За три месяца Мотя прошла почти две тысячи километров. Ночевала по деревням, а то и в копне. Как–то, еще в начале пути, в лесу заночевала, уснула крепко да в утренние заморозки щеки и отморозила. Одни ботинки сразу же развалились, потом, если дорога была сносная, — шла босиком. По деревням где Христа ради кормили, а где подрабатывала. И дошла. Бабушка от страха и радости всё плакала, кормила ее, ласкала, ноги теплым салом мазала, спала с ней в одной постели, на улицу не пускала — боялась… Да всё равно узнали. Только и прожила она с бабушкой неделю, а потом пришли да и забрали.

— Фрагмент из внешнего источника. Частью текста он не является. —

-- ==== Sys2Proof/Certificates/Slice0/Obligations.lean ====
section
/-! DEFINITION. The statements for the provers: what the hub's commands do and what every step keeps, rule by rule of the spec.
`h` is the hub before the command, `t` the machine after it. -/

open Sys2Proof Sys2Proof.Machine

/-! ## The machine -/

/-- A step runs the command at the front of the queue on the machine with the queue's rest. -/
def Obligations.StepRunsTheFrontCommand : Prop :=
  ∀ (c : Instr) (rest : List Instr) (s : State), s.pending = c :: rest → step s = exec c { s with pending := rest }

/-- With no command waiting, a step is the first event of the hub's own that is due; with none due, one ns of the reference
oscillator, in which hub time gains 1 + k·10⁻⁹ ns at the correction k (section 6.5; the order of the hub's own events and the ns as
the unit of an idle step are the model's, log entries 1 and 8). -/
def Obligations.IdleStepIsAnOwnEventOrATick : Prop :=
  ∀ s : State, s.pending = [] →
    let h := s.hub
    let k := h.timing.correction
    (∀ i, h.ownEvent = some i → step s = exec i s) ∧
      (h.ownEvent = none → ∃ c : Clock, step s = .next { s with hub := { h with clock := c } } ∧
        (h.clock.now.Legal → h.clock.now.sec + 1 < 2 ^ 48 → h.clock.carry < nsPerSec → -1000 ≤ k → k ≤ 1000 →
          ((c.now.total * nsPerSec + c.carry : Nat) : Int) = (h.clock.now.total * nsPerSec + h.clock.carry : Nat) + (nsPerSec + k) ∧
            c.carry < nsPerSec ∧ c.elapsed + h.clock.now.total = h.clock.elapsed + c.now.total))

/-- Right after power-on reset: no command waits, every slot is EMPTY with its link DISABLED, its port empty and its permit WITHHELD, the
store holds no frame, hub time is 0, the timing state is FREE_RUN with no candidate, the alarm table is empty with CAB_OK low, no
sweep is in flight, the host port's queues are empty, every setting is at its built-in default and the load runs. -/
def Obligations.ResetLeavesTheResetValues : Prop :=
  let h := State.reset.hub
  State.reset.pending = [] ∧
    (∀ n : Slot, h.slots[n].state = .empty ∧ h.slots[n].presence = false ∧ h.slots[n].latchClosed = false ∧
      h.slots[n].powerClass = none ∧ h.slots[n].identity = none ∧ h.slots[n].fault = none ∧ h.slots[n].retries = 0 ∧
      h.slots[n].pwrEn = false ∧ h.slots[n].cardRst = true ∧ h.slots[n].safe = false ∧
      h.links[n].state = .disabled ∧ h.ports[n] = {} ∧ h.trecs[n] = {}) ∧
    h.manager.waitList = [] ∧ h.committed = 0 ∧
    h.store.frames = [] ∧ h.store.sharedUsed = 0 ∧ h.store.reserveUsed = 0 ∧
    h.clock.now = ⟨0, 0⟩ ∧ h.timing.state = .freeRun ∧ h.timing.cands = [] ∧ h.timing.selection = none ∧ h.timing.correction = 0 ∧
    h.alarms.all = [] ∧ h.alarms.changeNumber = 0 ∧ h.alarms.lamps = {} ∧
    h.agent.inbox = [] ∧ h.agent.sweep.inFlight = false ∧ h.agent.sweep.nextNumber = 0 ∧
    h.port.inbound = [] ∧ h.port.outbound = [] ∧ h.port.openCount = 0 ∧ h.port.attn = false ∧
    h.tables = {} ∧ h.config.loading = true ∧ h.config.save = none

/-- The machine right after power-on reset meets every promise that the statements below show every step to keep. -/
def Obligations.ResetMeetsEveryPromise : Prop :=
  let h := State.reset.hub
  Memory.wf State.reset.eeprom ∧ h.clock.now.Legal ∧
    (∀ n : Slot, h.links[n].Legal ∧ h.ports[n].Legal ∧ h.trecs[n].Legal) ∧ h.OutputsLegal ∧ h.WaitListLegal ∧ h.WithinBudget ∧
    h.store.Legal ∧ h.timing.SelectionLegal ∧ h.timing.ListLegal ∧ h.alarms.Legal ∧ h.agent.sweep.Legal ∧ h.RequestsLegal ∧
    h.QueuesLegal ∧ h.tables.Legal ∧ h.StartUpLegal ∧ h.PermitsLegal ∧ h.LampsLegal ∧ h.EntriesLegal ∧
    ∀ n : Slot, h.trecs[n].granted = true ↔ h.MayRadiate n

/-- Every command completes and leaves the queue of waiting commands; and it leaves every byte of the EEPROM but those of the image's
821 and of the two of the CRC field (chapter 11). -/
def Obligations.EveryCommandCompletes : Prop :=
  ∀ (c : Instr) (s : State), ∃ t, exec c s = .next t ∧ t.pending = s.pending ∧
    (Memory.wf s.eeprom = true → ∀ a, imageLength ≤ a → a ≠ crcOffset s.eeprom → a ≠ crcOffset s.eeprom + 1 →
      Memory.read t.eeprom a = Memory.read s.eeprom a)

/-- A command other than the end of a load, a reset, the read that takes a hub reset and the request that sets it leaves a setting of
section 11.1 as it is. -/
def Obligations.SettingsChangeByTheirOwnRequest : Prop :=
  ∀ (c : Instr) (s t : State), exec c s = .next t →
    (∀ e w, c ≠ .powerOnReset e w) → (∀ a, c ≠ .loadComplete a) → (∀ p b e k, c ≠ .readTransfer p b e k) →
    let a := s.hub.tables
    let b := t.hub.tables
    (c ≠ .slotPlanSet → b.plan = a.plan) ∧
      (c ≠ .budgetSet → b.budget = a.budget ∧ b.recoveryWindow = a.recoveryWindow ∧ b.drainTimeout = a.drainTimeout) ∧
      (c ≠ .windowSet → b.windows = a.windows) ∧ (c ≠ .groupSet → b.groups = a.groups) ∧
      (c ≠ .defaultTargetSet → b.defaultTarget = a.defaultTarget) ∧ (c ≠ .portLimitSet → b.ports = a.ports) ∧
      (c ≠ .refListSet → b.revertive = a.revertive ∧
        t.hub.timing.cands.map (·.source) = s.hub.timing.cands.map (·.source)) ∧
      (c ≠ .timingSet → b.timing = a.timing) ∧ (c ≠ .asymmetrySet → b.asymmetry = a.asymmetry) ∧
      (c ≠ .kindSet → b.kinds = a.kinds) ∧ (c ≠ .relaySet → b.relay = a.relay)

/-! ## What every step keeps -/

/-- The EEPROM's list of cells keeps its canonical form; hub time stays a legal time; a link that is not LOCKED sends and takes in nothing; a
source's pending lists hold at most four frames and a control run stays within 0..8; a timing record's window, compensations and counts stay
within their ranges. -/
def Obligations.RecordsStayLegal : Prop :=
  ∀ s t : State, step s = .next t →
    (Memory.wf s.eeprom = true → Memory.wf t.eeprom = true) ∧
      (s.hub.clock.now.Legal → t.hub.clock.now.Legal) ∧
      ((∀ n : Slot, s.hub.links[n].Legal) → ∀ n : Slot, t.hub.links[n].Legal) ∧
      ((∀ n : Slot, s.hub.ports[n].Legal) → ∀ n : Slot, t.hub.ports[n].Legal) ∧
      ((∀ n : Slot, s.hub.trecs[n].Legal) → ∀ n : Slot, t.hub.trecs[n].Legal)

/-- PWR_EN, CARD_RST and SAFE of every slot follow its state. A slot in the wait list is SEATED (WaitListStaysLegal). -/
def Obligations.OutputsStayLegal : Prop :=
  ∀ s t : State, step s = .next t → s.hub.WaitListLegal → s.hub.OutputsLegal → t.hub.OutputsLegal

/-- The power wait list holds each slot at most once and only slots in SEATED, and the wait start is present exactly in it. -/
def Obligations.WaitListStaysLegal : Prop :=
  ∀ s t : State, step s = .next t → s.hub.WaitListLegal → t.hub.WaitListLegal

/-- The committed power of the cabinet never exceeds the cabinet budget. While the load runs every slot is EMPTY (StartUpStaysLegal), so
that the budget it brings is met. -/
def Obligations.PowerStaysWithinBudget : Prop :=
  ∀ s t : State, step s = .next t → s.hub.StartUpLegal → s.hub.WithinBudget → t.hub.WithinBudget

–  Ну, всё равно я не жалею, что убежала. В лагере людей много, кино бывает, хуже не будет!

Да, бедная, милая Мотя! Тебе — хуже не будет, некуда. Так я стала жить в камере № 105 и ждать приговора. Прожила я в ней три месяца; успела приглядеться и более или менее разобраться в ее обитателях.

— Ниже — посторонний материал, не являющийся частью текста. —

-- ==== Sys2Proof/Laws/Alarms.lean ====
section
/-! SUPPORT. What raises, clears, permit judgments and placements of agent frames can do, said once: they are made of six elementary
moves, so whatever those keep, they keep. -/

namespace Sys2Proof.Machine

/-- What one step of a fold keeps, the fold keeps. -/
theorem foldl_keeps {α : Type} {P : Hub → Prop} {f : Hub → α → Hub} (hf : ∀ h a, P h → P (f h a)) (l : List α) {h : Hub}
    (hh : P h) : P (l.foldl f h) := by
  induction l generalizing h with
  | nil => exact hh
  | cons a l ih => exact ih (hf h a hh)

/-- A property of the hub that the six elementary moves of the Alarm Unit and of permits keep: a change of the alarm table that
keeps it legal, a notice, a permit set, a fence request handed over, a placement refused for lack of a block, and an agent
frame placed in an egress queue. -/
structure AlarmClosed (P : Hub → Prop) : Prop where
  alarms : ∀ h a, (h.alarms.Legal → a.Legal) → P h → P { h with alarms := a }
  notice : ∀ h code body, P h → P (h.notice code body)
  permit : ∀ h n b, P h → P (h.modTrec n fun r => { r with granted := b })
  fence : ∀ h l, P h → P { h with manager := { h.manager with fenceRequests := l } }
  refusal : ∀ h, P h → P { h with agent := { h.agent with reserveRefusals := h.agent.reserveRefusals + 1 } }
  placed : ∀ h n place frame, (place = .timing ∨ place = .control) → h.slots[n].state.takesAgent place → frame.payload.length ≤ 52 →
    h.store.freeReserve ≠ 0 → P h →
    P (({ h with store := h.store.put frame true 1 }.modPort n (·.enter place h.store.nextId)).schedule n)

/-! ## The alarm table's own operations keep it legal -/

theorem Alarms.Legal.lamps {a : Alarms} (ha : a.Legal) (l : Lamps) : { a with lamps := l }.Legal := ha

theorem Alarms.Legal.update {a : Alarms} (ha : a.Legal) (key : AlarmKey) (f : AlarmRec → AlarmRec)
    (hf : ∀ r, (f r).key = r.key) : (a.update key f).Legal := by
  obtain ⟨h1, h2, h3, h4⟩ := ha
  unfold Alarms.update
  split
  · refine ⟨?_, h2, h3, h4⟩
    intro r hr
    obtain ⟨q, hq, rfl⟩ := Option.map_eq_some_iff.mp hr
    rw [hf]; exact h1 q hq
  · have hk : ∀ r : AlarmRec, (if r.key = key then f r else r).key = r.key := by
      intro r; split <;> simp [hf]
    refine ⟨h1, ?_, by simpa using h3, ?_⟩
    · intro r hr
      obtain ⟨q, hq, rfl⟩ := List.mem_map.mp hr
      rw [hk]; exact h2 q hq
    · rw [List.map_map, show (AlarmRec.key ∘ fun r : AlarmRec => if r.key = key then f r else r) = AlarmRec.key from
        funext hk]
      exact h4

/-- The record that a search finds has the key searched, and stands in the table. -/
theorem Alarms.find_none {a : Alarms} {key : AlarmKey} (hf : a.find key = none) :
    (key.kind = .alarmTableFull → a.full = none) ∧ (key.kind ≠ .alarmTableFull → key ∉ a.recs.map (·.key)) := by
  unfold Alarms.find at hf
  split at hf
  · next hk => exact ⟨fun _ => by simpa using hf, fun h => absurd hk h⟩
  · next hk =>
    refine ⟨fun h => absurd h hk, fun _ => ?_⟩
    split at hf
    · cases hf
    · next hnone =>
      rw [List.find?_eq_none] at hnone
      intro hmem
      obtain ⟨r, hr, hrk⟩ := List.mem_map.mp hmem
      exact hnone r hr (by simp [hrk])

/-- Creation of a record whose key is not in the table (R139, R141). -/
theorem Alarms.Legal.create {a a' : Alarms} {r : AlarmRec} (ha : a.Legal) (hf : a.find r.key = none)
    (hc : a.create r = some a') : a'.Legal := by
  obtain ⟨h1, h2, h3, h4⟩ := ha
  have hnew := Alarms.find_none hf
  unfold Alarms.create at hc
  split at hc
  · next hk =>
    cases hc
    exact ⟨fun q hq => by cases hq; exact hk, h2, h3, h4⟩
  · next hk =>
    have hfresh := hnew.2 hk
    split at hc
    · next hlen =>
      cases hc
      refine ⟨h1, ?_, by simp; omega, ?_⟩
      · intro q hq
        rcases List.mem_append.mp hq with hq | hq
        · exact h2 q hq
        · rw [List.mem_singleton.mp hq]; exact hk
      · rw [List.map_append]
        refine List.Nodup.append h4 (List.nodup_singleton _) ?_
        simpa using hfresh
    · next hlen =>
      obtain ⟨i, hi, rfl⟩ := Option.map_eq_some_iff.mp hc
      have hsub : (a.recs.eraseIdx i).Sublist a.recs := List.eraseIdx_sublist ..
      refine ⟨h1, ?_, ?_, ?_⟩
      · intro q hq
        rcases List.mem_append.mp hq with hq | hq
        · exact h2 q (hsub.mem hq)
        · rw [List.mem_singleton.mp hq]; exact hk
      · have hil : i < a.recs.length := by
          unfold evictIdx at hi
          split at hi
          · next j hj =>
            cases hi
            exact (List.findIdx?_eq_some_iff_getElem.mp hj).1
          · exact (List.findIdx?_eq_some_iff_getElem.mp hi).1
        simp only [List.length_append, List.length_eraseIdx, List.length_singleton]
        split <;> omega
      · rw [List.map_append]
        refine List.Nodup.append (h4.sublist (hsub.map _)) (List.nodup_singleton _) ?_
        have : r.key ∉ (a.recs.eraseIdx i).map (·.key) := fun hm => hfresh ((hsub.map _).mem hm)
        simpa using this

/-! ## The operations, with the raises that follow from them -/

section again

variable {P : Hub → Prop} (hP : AlarmClosed P) {again : AlarmKey → Hub → Hub} (hagain : ∀ k h, P h → P (again k h))
include hP

theorem AlarmClosed.judgeOutputs {h : Hub} (hh : P h) : P h.judgeOutputs := hP.alarms h _ (fun ha => ha.lamps _) hh

theorem AlarmClosed.alarmNotice {h : Hub} (hh : P h) (position : Nat) (r : AlarmRec) (reason : AlarmReason) :
    P (h.alarmNotice position r reason) := by
  unfold Hub.alarmNotice
  split
  · exact hP.notice _ _ _ hh
  · exact hh

theorem AlarmClosed.changePermit {h : Hub} (hh : P h) (cause : PermitReason) (n : Slot) : P (Hub.changePermit cause h n) := by
  unfold Hub.changePermit
  simp only
  split
  · exact hh
  · exact hP.notice _ _ _ (hP.permit _ _ _ hh)

theorem AlarmClosed.fireFence {h : Hub} (hh : P h) (key : AlarmKey) : P (h.fireFence key) := by
  unfold Hub.fireFence
  split
  · split
    · exact hP.fence _ _ hh
    · exact hh
  · exact hh

include hagain

theorem AlarmClosed.placeWith {h : Hub} (hh : P h) (n : Slot) (place : Place) (frame : Frame) (hplace : place = .timing ∨ place = .control)
    (hlen : frame.payload.length ≤ 52) : P (h.placeWith again n place frame).1 := by
  unfold Hub.placeWith
  split
  · exact hh
  · next hst =>
    have hid : place ≠ .identify := by rcases hplace with rfl | rfl <;> decide
    simp only [if_neg hid]
    split
    · exact hagain _ _ (hP.refusal _ hh)
    · next hres => exact hP.placed _ _ _ _ hplace (by simpa using hst) hlen hres hh

theorem AlarmClosed.relayWith {h : Hub} (hh : P h) (position : Nat) (r : AlarmRec) (reason : AlarmReason) :
    P (h.relayWith again position r reason) := by
  unfold Hub.relayWith
  split
  · split
    · exact hP.placeWith hagain hh _ _ _ (by decide) (by simp [agentFrame])
    · exact hh
  · exact hh

/-- What is told of a changed record. -/
theorem AlarmClosed.tellWith {h : Hub} (hh : P h) (reason : AlarmReason) (changed : Nat × AlarmRec) :
    P (Hub.tellWith again reason h changed) := by
  unfold Hub.tellWith
  exact hP.relayWith hagain (hP.alarmNotice hh _ _ _) _ _ _

theorem AlarmClosed.judgePermitsWith {h : Hub} (hh : P h) (cause : PermitReason) (slots : List Slot) :
    P (h.judgePermitsWith again cause slots) := by
  unfold Hub.judgePermitsWith
  simp only
  refine foldl_keeps (P := P) (fun g p hg => hP.placeWith hagain hg _ _ _ (by decide) (by simp [agentFrame, permitUpdate])) _ ?_
  exact foldl_keeps (P := P) (fun g n hg => hP.changePermit hg cause n) _ hh

theorem AlarmClosed.judgeWithheldWith {old h : Hub} (hh : P h) : P (Hub.judgeWithheldWith again old h) := by
  unfold Hub.judgeWithheldWith
  exact hP.judgePermitsWith hagain hh _ _

theorem AlarmClosed.changedWith {old h : Hub} (hh : P h) (key : AlarmKey) (reason : AlarmReason) :
    P (Hub.changedWith again old key reason h) := by
  unfold Hub.changedWith
  simp only
  refine foldl_keeps (P := P) (fun g c hg => hP.tellWith hagain hg reason c) _
    (hP.judgeOutputs (hP.judgeWithheldWith hagain ?_))
  split
  · exact hP.fireFence hh _
  · exact hh

theorem AlarmClosed.raiseWith {h : Hub} (hh : P h) (key : AlarmKey) (reported : Option Severity) :
    P (h.raiseWith again key reported) := by
  unfold Hub.raiseWith
  simp only
  split
  · have hnew : P { h with alarms := h.alarms.update key (·.raised (h.kindEntry key.kind) reported h.stamp) } :=
      hP.alarms h _ (fun ha => ha.update key _ fun _ => rfl) hh
    split
    · exact hP.changedWith hagain hnew _ _
    · split
      · exact hP.changedWith hagain hnew _ _
      · exact hP.judgeOutputs hnew
  · next hnone =>
    split
    · next hc => exact hP.changedWith hagain (hP.alarms h _ (fun ha => ha.create hnone hc) hh) _ _
    · exact hagain _ _ hh

end again

/-! ## The operations that the other blocks use -/

section outer

variable {P : Hub → Prop} (hP : AlarmClosed P)
include hP

theorem AlarmClosed.raiseAt (depth : Nat) {h : Hub} (hh : P h) (key : AlarmKey) (reported : Option Severity) :
    P (Hub.raiseAt depth key reported h) := by
  induction depth generalizing h key reported with
  | zero => rw [Hub.raiseAt]; exact hh
  | succ depth ih => rw [Hub.raiseAt]; exact hP.raiseWith (fun k g hg => ih hg k none) hh key reported

theorem AlarmClosed.raiseReported {h : Hub} (hh : P h) (key : AlarmKey) (reported : Option Severity) :
    P (h.raiseReported key reported) := by
  unfold Hub.raiseReported; exact hP.raiseAt 8 hh key reported

/-- A raise. -/
theorem AlarmClosed.raise {h : Hub} (hh : P h) (key : AlarmKey) : P (h.raise key) := by
  unfold Hub.raise; exact hP.raiseReported hh key none

theorem AlarmClosed.raiseAgain (k : AlarmKey) (h : Hub) (hh : P h) : P (Machine.raiseAgain k h) := by
  unfold Machine.raiseAgain; exact hP.raise hh k

/-- An agent frame for an egress queue. -/
theorem AlarmClosed.place {h : Hub} (hh : P h) (n : Slot) (place : Place) (frame : Frame) (hplace : place = .timing ∨ place = .control)
    (hlen : frame.payload.length ≤ 52) : P (h.place n place frame).1 := by
  unfold Hub.place; exact hP.placeWith hP.raiseAgain hh n place frame hplace hlen

/-- A permit judged. -/
theorem AlarmClosed.judgePermit {h : Hub} (hh : P h) (cause : PermitReason) (n : Slot) : P (h.judgePermit cause n) := by
  unfold Hub.judgePermit; exact hP.judgePermitsWith hP.raiseAgain hh cause [n]

/-- Every permit judged. -/
theorem AlarmClosed.judgePermits {h : Hub} (hh : P h) (cause : PermitReason) : P (h.judgePermits cause) := by
  unfold Hub.judgePermits; exact hP.judgePermitsWith hP.raiseAgain hh cause allSlots

/-- A clear. -/
theorem AlarmClosed.clear {h : Hub} (hh : P h) (key : AlarmKey) : P (h.clear key) := by
  unfold Hub.clear
  split
  · split
    · have hnew : P { h with alarms := h.alarms.update key fun r => { r with active := false, lastChange := h.stamp } } :=
        hP.alarms h _ (fun ha => ha.update key _ fun _ => rfl) hh
      unfold Hub.changed
      exact hP.changedWith hP.raiseAgain hnew _ _
    · exact hh
  · exact hh

theorem AlarmClosed.clearReported {h : Hub} (hh : P h) (n : Slot) : P (h.clearReported n) := by
  unfold Hub.clearReported
  exact foldl_keeps (P := P) (fun h k hh => hP.clear hh k) _ hh

theorem AlarmClosed.clearIf {h : Hub} (hh : P h) (held : Bool) (key : AlarmKey) : P (h.clearIf held key) := by
  unfold Hub.clearIf; split
  · exact hP.clear hh key
  · exact hh

theorem AlarmClosed.raiseIf {h : Hub} (hh : P h) (cause : Bool) (key : AlarmKey) : P (h.raiseIf cause key) := by
  unfold Hub.raiseIf; split
  · exact hP.raise hh key
  · exact hh

theorem AlarmClosed.clearWait {h : Hub} (hh : P h) (n : Slot) (raised : Bool) : P (h.clearWait n raised) := by
  unfold Hub.clearWait; split
  · exact hP.clear hh _
  · exact hh

theorem AlarmClosed.follow {h : Hub} (hh : P h) (kind : AlarmKind) (was is : Bool) : P (h.follow kind was is) := by
  unfold Hub.follow; split
  · exact hP.raise hh _
  · split
    · exact hP.clear hh _
    · exact hh

/-- What follows the change of several records in one event. -/
theorem AlarmClosed.changedAll {old h : Hub} (hh : P h) (keys : List AlarmKey) (reason : AlarmReason) :
    P (Hub.changedAll old keys reason h) := by
  unfold Hub.changedAll
  have h0 : P (Hub.judgeWithheldWith Machine.raiseAgain old h).judgeOutputs :=
    hP.judgeOutputs (hP.judgeWithheldWith hP.raiseAgain hh)
  exact foldl_keeps (P := P) (fun h c hh => hP.tellWith hP.raiseAgain hh reason c) _ h0

end outer

end Sys2Proof.Machine
end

На сто женщин нашей камеры была одна старуха эсерка, две грузинские меньшевички и две троцкистки. Все они ходили по тюрьмам и ссылкам от восьми до пятнадцати лет. Сейчас их привезли из политизоляторов на переследствие. Для этих людей вопрос отношения к правительству, и особенно к ГПУ, был давно решен: это были враги, с которыми нужно было бороться. Для троцкисток самым главным врагом был Сталин, которого они называли «папуля» и спрашивали, издеваясь над нами: почему «папуля» вам не помогает, ведь вы его так любите?

Эсерка и меньшевички Сталина просто презирали и считали тупицей, а ненавидели Ленина, который, по их мнению, уничтожил демократию и тем открыл дорогу всякому беззаконию.

1937 год, с их точки зрения, был только деталью. Отчасти они ему были даже рады, потому что сбывались их самые мрачные предсказания.

Им было морально легче: всё было ясно, всё стояло на своих местах. Легче им было еще и потому, что они привыкли к тюрьме, втянулись в ее страшный быт. С волей у них уже оборвались связи, у них не было ни детей, ни родителей, а мужья их давно погибли или, как и они, странствовали по тюрьмам.

Обо всех городах они судили с точки зрения тюрьмы. Например:

–  Вам нравится Орел?

–  Что вы! Каменные полы и прогулочные огорожены высоким забором.

–  А Самара?

–  Город неплохой, но в бане дают мыться всего пятнадцать минут.

Они умели отстаивать свои права, знали все законы, и тюремное начальство их побаивалось. Им сразу выписывали диетпитание, если они нуждались, направляли в больницу. О политике они говорили как о деле совершенно ясном: революция погибла десять лет назад (меньшевички и эсерка говорили, что пятнадцать), страна идет к краху, и чем скорее он наступит, тем лучше.

Они смеялись, когда им рассказывали о глупостях, которые делают руководители хозяйства (я им не рассказывала, как в Ташкенте изобретали машину, которая десять лет работала в Невеле). Они были уверены, что, если разразится война, советская власть рухнет, как карточный домик.